PROC means DATA = dataset STD;

Following is the description of the parameters used:

  • Dataset is the name of the dataset.

Example

In the below example we create the data set CARS1 form the CARS data set in the SASHELP library. We choose the STD option with the PROC means step.

PROC SQL;
create table CARS1 as
SELECT make,type,invoice,horsepower,length,weight
 FROM 
SASHELP.CARS
WHERE make in ('Audi','BMW')
;
RUN;

proc means data=CARS1 STD;
run;

When we execute the above code it gives the following output:

SD_1.JPG

Using PROC SURVEYMEANS

This procedure is also used for measurement of SD along with some advance features like measuring SD for categorical variables as well as provide estimates in variance.

Syntax

The syntax for using PROC SURVEYMEANS is:

PROC SURVEYMEANS options statistic-keywords ;
BY variables ;
CLASS variables ;
VAR variables ;

Following is the description of the parameters used :

  • BY indicates the variables used to create groups of observations.
  • CLASS indicates the variables used for categorical variables.
  • VAR indicates the variables for which SD will be calculated.

Example

The below example describes the use of class option which creates the statistics for each of the values in the class variable.

proc surveymeans data=CARS1 STD;
class type;
var type horsepower;
ods output statistics=rectangle;
run;
proc print data=rectangle;
run;

When we execute the above code it gives the following output:

SD_2.JPG

Using BY option

The below code gives example of BY option. In it the result is grouped for each value in the BY option.

Example

proc surveymeans data=CARS1 STD;
var horsepower;
BY make;
ods output statistics=rectangle;
run;
proc print data=rectangle;
run;

When we execute the above code it gives the following output:

Result for make = "Audi"

SD_3.JPG

Result for make = "BMW"

SD_3.JPG

SAS - Frequency Distributions

A frequency distribution is a table showing the frequency of the data points in a data set. Each entry in the table contains the frequency or count of the occurrences of values within a particular group or interval, and in this way, the table summarizes the distribution of values in the sample.

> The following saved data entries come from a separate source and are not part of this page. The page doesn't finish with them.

-- ==== Sys2Proof/Machine/Dispatch.lean ====
section
/-! DEFINITION. One arm per command. -/

namespace Sys2Proof.Machine
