/-- WAITC, WAITT and SYNC (R195, R196, R198, R200): the wait each begins, with its deadline; SYNCERR for a mask without the thread or another than the one held.
WAIT_CONDITION_MET, WAIT_TIMEOUT and WAITT_DEADLINE (R195, R196, R198): a stamped condition that holds at or before the deadline wins with T = 0 and its own stamp; a deadline passed by more than the margin with the condition false gives T = 1 and the deadline; WAITT ends with the deadline as its stamp. -/
def Obligations.WaitInstructions : Prop :=
  (∀ (s : State) (k c cls reg timeout base b : Nat), Turn s k c → b < 16 →
    let t := s.dev.thread k c
    let now := s.dev.dt
    let limit := if timeout = 0 then none else some (now + 128 * timeout)
    let from_ := if base = 0 then now else if base = 1 then (s.dev.chan (64 * k + c)).get CH_TSTART_DT else t.g reg
    let held := (s.dev.clus k).bars.find? fun e => e.1 == b
    (cls ≠ 6 → Runs (.waitc k c cls reg timeout) s k c fun u => Waits t u ⟨.cond cls (t.g reg), limit, now⟩) ∧
      (∃ arg, arg % 2 = t.g reg % 2 ∧ Runs (.waitc k c 6 reg timeout) s k c fun u => Waits t u ⟨.cond 6 arg, limit, now⟩) ∧
      (base < 3 → now ≤ from_ + 128 * timeout →
        Runs (.waitt k c base reg timeout) s k c fun u => Waits t u ⟨.until_, some (from_ + 128 * timeout), now⟩) ∧
      (bit (t.g reg) c = true → (∀ e, held = some e → e.2 = t.g reg) → ∃ r, exec (.sync k c b reg timeout) s = .next r ∧
        Waits t (r.dev.thread k c) ⟨.sync b (t.g reg), limit, now⟩ ∧ (r.dev.clus k).bars.any (fun e => e.1 == b && e.2 == t.g reg) = true) ∧
      (bit (t.g reg) c = false ∨ (∃ e, held = some e ∧ e.2 ≠ t.g reg) → Halts (.sync k c b reg timeout) s k c 10)) ∧
  (∀ (s : State) (k c arg issue e : Nat) (dl : Option Nat) (ended : Bool),
    let x := s.dev.chan (64 * k + c)
    let t := s.dev.thread k c
    let stamp := if ended then x.get CH_ENDDT_DT else x.get CH_TSTART_DT
    (InWait s k c ⟨.cond (if ended then 0 else 1) arg, dl, issue⟩ →
        (ended = true → x.on CH_RSTAT_ENDED = true ∧ x.get CH_ENDDT_DT ≤ s.dev.dt) →
        (ended = false → x.on CH_RSTAT_PEND = false ∧ x.on CH_RSTAT_STEP_TRANSITION = false) →
        (∀ l, dl = some l → stamp ≤ l) →
        Runs (.waitConditionMet k c) s k c fun u => Woke t u false stamp) ∧
      (InWait s k c ⟨.cond 0 arg, some e, issue⟩ → x.on CH_RSTAT_ENDED = false → e + 204800 < s.dev.dt →
        Runs (.waitTimeout k c) s k c fun u => Woke t u true e) ∧
      (InWait s k c ⟨.until_, some e, issue⟩ → e ≤ s.dev.dt → Runs (.waittDeadline k c) s k c fun u => Woke t u false e))

/-- LD and ST at an on-chip bank (R203): the value extended to 64 bits, the bytes stored and no others; ALIGN and ACCESS halt with no effect.
ATADD at an on-chip bank (R204): the old value comes back extended, with its Z and N; the sum or the new value is stored; ATOMIC outside the 20 banks.
TLU (R207) on a table in a bank whose words hold no error: below the first abscissa, at or above the last, and between the two points of a table of two; CY becomes 0.
RDS (R206): what some items read of the thread and its channel; a two-word item fills the next register too; wfpop takes the oldest window event away. -/
def Obligations.LoadsStoresReads : Prop :=
  (∀ (s : State) (k c dst a b sz : Nat) (sg : Bool) (ofs : Int), Turn s k c → dst < 16 → sz < 4 →
    let th := s.dev.thread k c
    let n := accSize sz
    let x := uns 64 ((th.g a : Int) + ofs)
    (x < 2 ^ 40 → x % n = 0 → (∃ t, BankOpen s.dev k 0 x n t) → ∃ r, exec (.ld k c dst a ofs sg sz) s = .next r ∧
        Loaded th (r.dev.thread k c) dst (if sg then uns 64 (sgn (8 * n) (memRead s.dev.mem x n)) else memRead s.dev.mem x n) ∧
        r.dev.mem = s.dev.mem ∧ ∀ m, r.dev.chan m = s.dev.chan m) ∧
      (x < 2 ^ 40 → x % n = 0 → (∃ t, BankOpen s.dev k 1 x n t) → ∃ r, exec (.st k c a b ofs sz) s = .next r ∧
        Moved th (r.dev.thread k c) (th.pc + 1) ∧ memRead r.dev.mem x n = th.g b % 2 ^ (8 * n) ∧ KeepsOutside x n s.dev r.dev ∧
        ∀ m, r.dev.chan m = s.dev.chan m) ∧
      (2 ^ 40 ≤ x → Halts (.ld k c dst a ofs sg sz) s k c 5 ∧ Halts (.st k c a b ofs sz) s k c 5) ∧
      (x < 2 ^ 40 → x % n ≠ 0 → Halts (.ld k c dst a ofs sg sz) s k c 6 ∧ Halts (.st k c a b ofs sz) s k c 6)) ∧
  (∀ (s : State) (k c dst a sz : Nat) (sg swp : Bool) (b : Opnd), Turn s k c → dst < 16 → sz < 2 →
    let th := s.dev.thread k c
    let n := accSize sz
    let x := th.g a
    let y := th.opnd b
    let old := memRead s.dev.mem x n
    x < 2 ^ 40 → x % n = 0 →
    ((∃ t, BankOpen s.dev k 2 x n t) → ∃ r, exec (.atadd k c dst a b sg swp sz) s = .next r ∧
        Wrote th (r.dev.thread k c) dst (if sg then uns 64 (sgn (8 * n) old) else old) (th.flag 2) (th.flag 3) ∧
        memRead r.dev.mem x n = (if swp then y else old + y) % 2 ^ (8 * n) ∧ KeepsOutside x n s.dev r.dev ∧
        ∀ m, r.dev.chan m = s.dev.chan m) ∧
      ((∀ t, targetOf x = some t → 20 ≤ t) → Halts (.atadd k c dst a b sg swp sz) s k c 8)) ∧
  (∀ (s : State) (k c dst a N : Nat) (b : Opnd), Turn s k c → dst < 16 →
    let th := s.dev.thread k c
    let tab := th.opnd b
    let x := sgn 64 (th.g a)
    let word := fun o => sgn 64 (memRead s.dev.mem (tab + o) 8)
    tab < 2 ^ 39 → tab % 8 = 0 → 2 ≤ N → N ≤ 1024 → memRead s.dev.mem tab 8 = N → s.dev.soft = [] →
    (∀ o, o % 8 = 0 → o < 8 + 16 * N → ∃ t, BankOpen s.dev k 0 (tab + o) 8 t) →
    (x < word 8 → Runs (.tlu k c dst a b) s k c fun u => Wrote th u dst (uns 64 (word 16)) false true) ∧
      (word 8 ≤ x → word (8 + 16 * (N - 1)) ≤ x → Runs (.tlu k c dst a b) s k c fun u =>
        Wrote th u dst (uns 64 (word (16 + 16 * (N - 1)))) false (decide (word (8 + 16 * (N - 1)) < x))) ∧
      (N = 2 → word 8 ≤ x → x < word 24 → Runs (.tlu k c dst a b) s k c fun u =>
        Wrote th u dst (uns 64 (roundDiv (word 16 * (word 24 - word 8) + (x - word 8) * (word 32 - word 16)) (word 24 - word 8))) false false)) ∧
  (∀ (s : State) (k c dst : Nat), Turn s k c → dst < 16 →
    let n := 64 * k + c
    let th := s.dev.thread k c
    let x := s.dev.chan n
    let one := fun v u => Wrote th u dst (v % 2 ^ 64) (th.flag 2) (th.flag 3)
    Runs (.rds k c dst 0x0A) s k c (one (x.get CH_TSTART_DT)) ∧ Runs (.rds k c dst 0x20) s k c (one s.dev.dt) ∧
      Runs (.rds k c dst 0x21) s k c (one (th.get SEQ_TWSTAMP_DT)) ∧ Runs (.rds k c dst 0x22) s k c (one (th.get SEQ_TLATE_TICKS)) ∧
      Runs (.rds k c dst 0x0D) s k c (one (uns 64 (sgn 32 (x.get CH_DENS_D)))) ∧
      Runs (.rds k c dst 0x09) s k c (fun u => u.g dst = (x.get CH_ENDMASK_MASK + x.get CH_RSTAT_CAUSE * 2 ^ 16) % 2 ^ 64 ∧
        u.g (dst + 1) = x.get CH_ENDDT_DT % 2 ^ 64 ∧ u.pc = (th.pc + 1) % 2 ^ 32) ∧
      (∀ e rest, x.fifo = e :: rest → ∃ r, exec (.rds k c dst 0x18) s = .next r ∧ (r.dev.chan n).fifo = rest ∧
        (r.dev.thread k c).g dst = (e.info % 256 + rest.length * 2 ^ 16) % 2 ^ 64 ∧ (r.dev.thread k c).g (dst + 1) = e.dt % 2 ^ 64 ∧
        r.dev.mem = s.dev.mem ∧ ∀ m, m ≠ n → r.dev.chan m = s.dev.chan m))
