-- ==== Sys2Proof/Laws/PerInstr.lean ====
section
/-! SUPPORT. The family Coded, command by command: the commands that have a program word are the channel instructions (R182, R186). -/

namespace Sys2Proof.Laws.Coded

/-- The encoder gives a word to exactly the commands that name a thread. -/
def Statement (i : Instr) : Prop := (encode i).isSome = i.thread.isSome

end Sys2Proof.Laws.Coded
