-- ==== Sys2Proof/Tests/Slice0.lean ====
section
/-! SUPPORT. The model's own tests: for each obligation's hypotheses a state and operands that meet them together, words of the spec's examples with the instructions they stand for, and for each check of Instr.wf a command that it refuses. -/

namespace Sys2Proof.Tests

open Sys2Proof.Machine

set_option Elab.async false

/-! ### Small states -/

/-- Reset with the device changed. -/
@[irreducible] def st (f : Device → Device) : State := { pending := [], dev := f State.reset.dev }

/-- Thread `c` of cluster `k` READY, then changed by `f`. -/
def ready (k c : Nat) (f : Thread → Thread) (d : Device) : Device := d.modThr k c fun t => f (t.set SEQ_TSTAT_STATE 1)

/-- Thread `c` of cluster `k` WAITING in `w`. -/
def waiting (k c : Nat) (w : Wait) (d : Device) : Device :=
  d.modThr k c fun t => { t.set SEQ_TSTAT_STATE 3 with wait := some w }

/-- Master `m` may do everything at target `t`. -/
def opened (m t : Nat) (d : Device) : Device :=
  let d := ((d.setB (MEM_RLO_EN m t 0) true).set (MEM_RLO_BASE m t 0) (targetBase t / 4096)).set (MEM_RHI_LIMIT m t 0) (targetEnd t / 4096)
  (((d.setB (MEM_RHI_R m t 0) true).setB (MEM_RHI_W m t 0) true).setB (MEM_RHI_A m t 0) true).setB (MEM_RHI_X m t 0) true

theorem turn_of {s : State} {k c : Nat} (h : (s.dev.pw.phase = 2 ∧ k < 16 ∧ c < 64) ∧ (s.dev.thread k c).runnable = true ∧
    (s.dev.thread k c).redirect = none ∧ (s.dev.thread k c).haltReq = none ∧ (s.dev.clus k).on SEQ_CTL_QUIESCE = false) : Turn s k c :=
  ⟨h.1.1, h.1.2.1, h.1.2.2, h.2.1, h.2.2.1, h.2.2.2.1, h.2.2.2.2⟩

theorem inWait_of {s : State} {k c : Nat} {w : Wait} (h : (s.dev.pw.phase = 2 ∧ k < 16 ∧ c < 64) ∧ (s.dev.thread k c).state = 3 ∧
    (s.dev.thread k c).wait = some w ∧ (s.dev.thread k c).held = none ∧ (s.dev.thread k c).onStore = false) : InWait s k c w :=
  ⟨h.1.1, h.1.2.1, h.1.2.2, h.2.1, h.2.2.1, h.2.2.2.1, h.2.2.2.2⟩

/-- `Granted` as a computation. -/
def grantedB (s : State) (m kind a : Nat) : Bool := s.dev.pw.phase == 2 && targetOf a == some 21 && s.dev.regRefused m kind a == false

theorem granted_of {s : State} {m kind a : Nat} (h : grantedB s m kind a = true) : Granted s m kind a := by
  simp only [grantedB, Bool.and_eq_true, beq_iff_eq] at h
  exact ⟨h.1.1, h.1.2, h.2⟩

/-- `BankOpen` as a computation. -/
def bankB (d : Device) (m kind a n t : Nat) : Bool :=
  targetOf a == some t && decide (t < 20) && d.allowed m t kind (a / 4096) false && d.allowed m t kind ((a + max n 1 - 1) / 4096) false &&
    !d.stalled a n && (unitsOf t a n).all fun u => !d.bad.contains u

theorem bank_of {d : Device} {m kind a n t : Nat} (h : bankB d m kind a n t = true) : BankOpen d m kind a n t := by
  simp only [bankB, Bool.and_eq_true, beq_iff_eq, decide_eq_true_eq, Bool.not_eq_true', List.all_eq_true] at h
  exact ⟨h.1.1.1.1.1, h.1.1.1.1.2, h.1.1.1.2, h.1.1.2, h.1.2, h.2⟩
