-- ==== Sys2Proof/Laws/Exec.lean ====
section
/-! SUPPORT. What executing an instruction can come to, over all instructions: a fault with its cause, or a completed handler
and the effect it hands to the engine. -/

namespace Sys2Proof.Machine

/-- The faults an instruction's own handler raises and when (60_exceptions.md R211). -/
def Raises (i : Instr) (s : State) (k : FaultKind) : Prop :=
  (k = .stackUnderflow ∧ i = .ret ∧ s.sp.val = 0) ∨
  (k = .stackOverflow ∧ (∃ NNN, i = .call NNN) ∧ s.sp.val = 16) ∨
  (k = .unmatchedOpcode ∧ (∃ NNN, i = .sys NNN) ∧ s.cfg.sysJump = false) ∨
  (k = .outOfBoundsAddress ∧
    ((∃ X Y N, i = .drw X Y N ∧ 0 < N.val ∧ 4096 < s.I.toNat + N.val) ∨
     (∃ X, i = .ldB X ∧ 4096 < s.I.toNat + 3) ∨
     (∃ X, i = .ldMemVx X ∧ 4096 < s.I.toNat + (X.val + 1)) ∨
     (∃ X, i = .ldVxMem X ∧ 4096 < s.I.toNat + (X.val + 1))))

/-- The effect a completed handler may hand to the engine: Jump for the jumps, its target below 4351 but for RET, Suspend
for LD_VX_K, Skip for the skips, Next for every other (30_encoding.md R85, 40_control_flow.md R109). -/
def MayAnswer (i : Instr) : Effect → Prop
  | .next => isJump i = false ∧ ∀ X, i ≠ .ldVxK X
  | .skip => isSkip i = true
  | .jump t => isJump i = true ∧ (i = .ret ∨ t.toNat ≤ 4350)
  | .suspend X => i = .ldVxK X

theorem mayAnswer_jump {i : Instr} (NNN : Addr) (h : isJump i = true) : MayAnswer i (.jump (absoluteTarget NNN)) :=
  ⟨h, .inr (by rw [absoluteTarget_toNat]; have := NNN.isLt; omega)⟩

/-- Everything an instruction can come to: its handler raises a fault, and nothing else happens; or it completes in a state
u with pc and engine as before, and its effect is applied to u. -/
theorem exec_cases {i : Instr} {s t : State} (h : exec i s = .next t) :
    (∃ k, t = s.enterFault k (some (encode i)) ∧ Raises i s k) ∨
    (∃ (e : Effect) (u : State), t = u.applyEffect e ∧ MayAnswer i e ∧ u.pc = s.pc ∧ u.engine = s.engine ∧ u.cfg = s.cfg ∧
      u.keys = s.keys ∧ ∀ k, ¬Raises i s k) := by
  cases i
  case ret =>
    simp only [exec, execRet] at h
    cases hp : s.pop with
    | none =>
      simp only [hp, raise, Host.Outcome.next.injEq] at h
      exact .inl ⟨_, h.symm, .inl ⟨rfl, rfl, pop_none.1 hp⟩⟩
    | some p =>
      simp only [hp, finish, Host.Outcome.next.injEq] at h
      obtain ⟨hs, -, hu⟩ := pop_some (t := p.2) (v := p.1) hp
      refine .inr ⟨_, _, h.symm, ⟨rfl, .inl rfl⟩, by rw [hu], by rw [hu], by rw [hu], by rw [hu], ?_⟩
      simp only [Raises]; simp; omega
  case call NNN =>
    simp only [exec, execCall] at h
    cases hp : s.push s.pc with
    | none =>
      simp only [hp, raise, Host.Outcome.next.injEq] at h
      exact .inl ⟨_, h.symm, .inr (.inl ⟨rfl, ⟨NNN, rfl⟩, push_none.1 hp⟩)⟩
    | some u =>
      simp only [hp, finish, Host.Outcome.next.injEq] at h
      obtain ⟨hs, rfl⟩ := push_some hp
      refine .inr ⟨_, _, h.symm, mayAnswer_jump NNN rfl, rfl, rfl, rfl, rfl, ?_⟩
      simp only [Raises]; simp; omega
  case sys NNN =>
    simp only [exec, execSys] at h
    split at h
    · next hj =>
      simp only [finish, Host.Outcome.next.injEq] at h
      exact .inr ⟨_, _, h.symm, mayAnswer_jump NNN rfl, rfl, rfl, rfl, rfl, by simp [Raises, hj]⟩
    · next hj =>
      simp only [raise, Host.Outcome.next.injEq] at h
      exact .inl ⟨_, h.symm, .inr (.inr (.inl ⟨rfl, ⟨NNN, rfl⟩, by simpa using hj⟩))⟩
  case ldB X =>
    simp only [exec, execLdB] at h
    cases hp : s.memWrite s.I.toNat (bcdDigits (s.reg X)) with
    | none =>
      simp only [hp, raise, Host.Outcome.next.injEq] at h
      exact .inl ⟨_, h.symm, .inr (.inr (.inr ⟨rfl, .inr (.inl ⟨X, rfl, (memWrite_none.1 hp).2⟩)⟩))⟩
    | some u =>
      simp only [hp, finish, Host.Outcome.next.injEq] at h
      obtain ⟨hb, rfl, -⟩ := memWrite_some hp
      refine .inr ⟨_, _, h.symm, ⟨rfl, by simp⟩, rfl, rfl, rfl, rfl, ?_⟩
      have : s.I.toNat + 3 ≤ 4096 := by simpa [bcdDigits] using hb
      simp only [Raises]; simp; omega
  case ldMemVx X =>
    simp only [exec, execLdMemVx] at h
    cases hp : s.memWrite s.I.toNat (s.regsUpTo X) with
    | none =>
      simp only [hp, raise, Host.Outcome.next.injEq] at h
      have := (memWrite_none.1 hp).2
      rw [regsUpTo_length] at this
      exact .inl ⟨_, h.symm, .inr (.inr (.inr ⟨rfl, .inr (.inr (.inl ⟨X, rfl, this⟩))⟩))⟩
    | some u =>
      simp only [hp, finish, Host.Outcome.next.injEq] at h
      obtain ⟨hb, rfl, -⟩ := memWrite_some hp
      refine .inr ⟨_, _, h.symm, ⟨rfl, by simp⟩, rfl, rfl, rfl, rfl, ?_⟩
      have hl := regsUpTo_length s X
      have : s.I.toNat + (X.val + 1) ≤ 4096 := by
        rcases hb with hb | hb
        · simp [hb] at hl
        · omega
      simp only [Raises]; simp; omega
  case ldVxMem X =>
    simp only [exec, execLdVxMem] at h
    cases hp : s.memRead s.I.toNat (X.val + 1) with
    | none =>
      simp only [hp, raise, Host.Outcome.next.injEq] at h
      exact .inl ⟨_, h.symm, .inr (.inr (.inr ⟨rfl, .inr (.inr (.inr ⟨X, rfl, (memRead_none.1 hp).2⟩))⟩))⟩
    | some bs =>
      simp only [hp, finish, Host.Outcome.next.injEq] at h
      obtain ⟨hb, -, -⟩ := memRead_some hp
      refine .inr ⟨_, _, h.symm, ⟨rfl, by simp⟩, rfl, rfl, rfl, rfl, ?_⟩
      simp only [Raises]; simp; omega
  case drw X Y N =>
    simp only [exec, execDrw] at h
    cases hp : s.memRead s.I.toNat N.val with
    | none =>
      simp only [hp, raise, Host.Outcome.next.injEq] at h
      exact .inl ⟨_, h.symm, .inr (.inr (.inr ⟨rfl, .inl ⟨X, Y, N, rfl, memRead_none.1 hp⟩⟩))⟩
    | some bs =>
      simp only [hp, finish, Host.Outcome.next.injEq] at h
      obtain ⟨hb, -, -⟩ := memRead_some hp
      refine .inr ⟨_, _, h.symm, ⟨rfl, by simp⟩, rfl, rfl, rfl, rfl, ?_⟩
      simp only [Raises]; simp; omega
  case jp NNN => exact .inr ⟨_, _, (Host.Outcome.next.inj h).symm, mayAnswer_jump NNN rfl, rfl, rfl, rfl, rfl, by simp [Raises]⟩
  case jpV0 NNN =>
    refine .inr ⟨_, _, (Host.Outcome.next.inj h).symm, ⟨rfl, .inr ?_⟩, rfl, rfl, rfl, rfl, by simp [Raises]⟩
    rw [offsetTarget_toNat]; have := NNN.isLt; have := (s.reg 0).isLt; omega
  case ldVxK X => exact .inr ⟨_, _, (Host.Outcome.next.inj h).symm, rfl, rfl, rfl, rfl, rfl, by simp [Raises]⟩
  case seImm X KK | sneImm X KK | seReg X Y | sneReg X Y | skp X | sknp X =>
    refine .inr ⟨_, s, (Host.Outcome.next.inj h).symm, ?_, rfl, rfl, rfl, rfl, by simp [Raises]⟩
    rw [skipIf]; split
    · exact rfl
    · exact ⟨rfl, by simp⟩
  all_goals
    refine .inr ⟨_, _, (Host.Outcome.next.inj h).symm, ⟨rfl, by simp⟩, ?_, ?_, ?_, ?_, by simp [Raises]⟩ <;> simp

end Sys2Proof.Machine
end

SAS provides a procedure called PROC FREQ to calculate the frequency distribution of data points in a data set.

Syntax

The basic syntax for calculating frequency distribution in SAS is:

PROC FREQ DATA = Dataset ;
TABLES Variable_1 ;
BY Variable_2 ;

Following is the description of the parameters used:

  • Dataset is the name of the dataset.
  • Variables_1 is the variable names of the dataset whose frequency distribution needs to be calculated.
  • Variables_2 is the variables which categorised the frequency distribution result.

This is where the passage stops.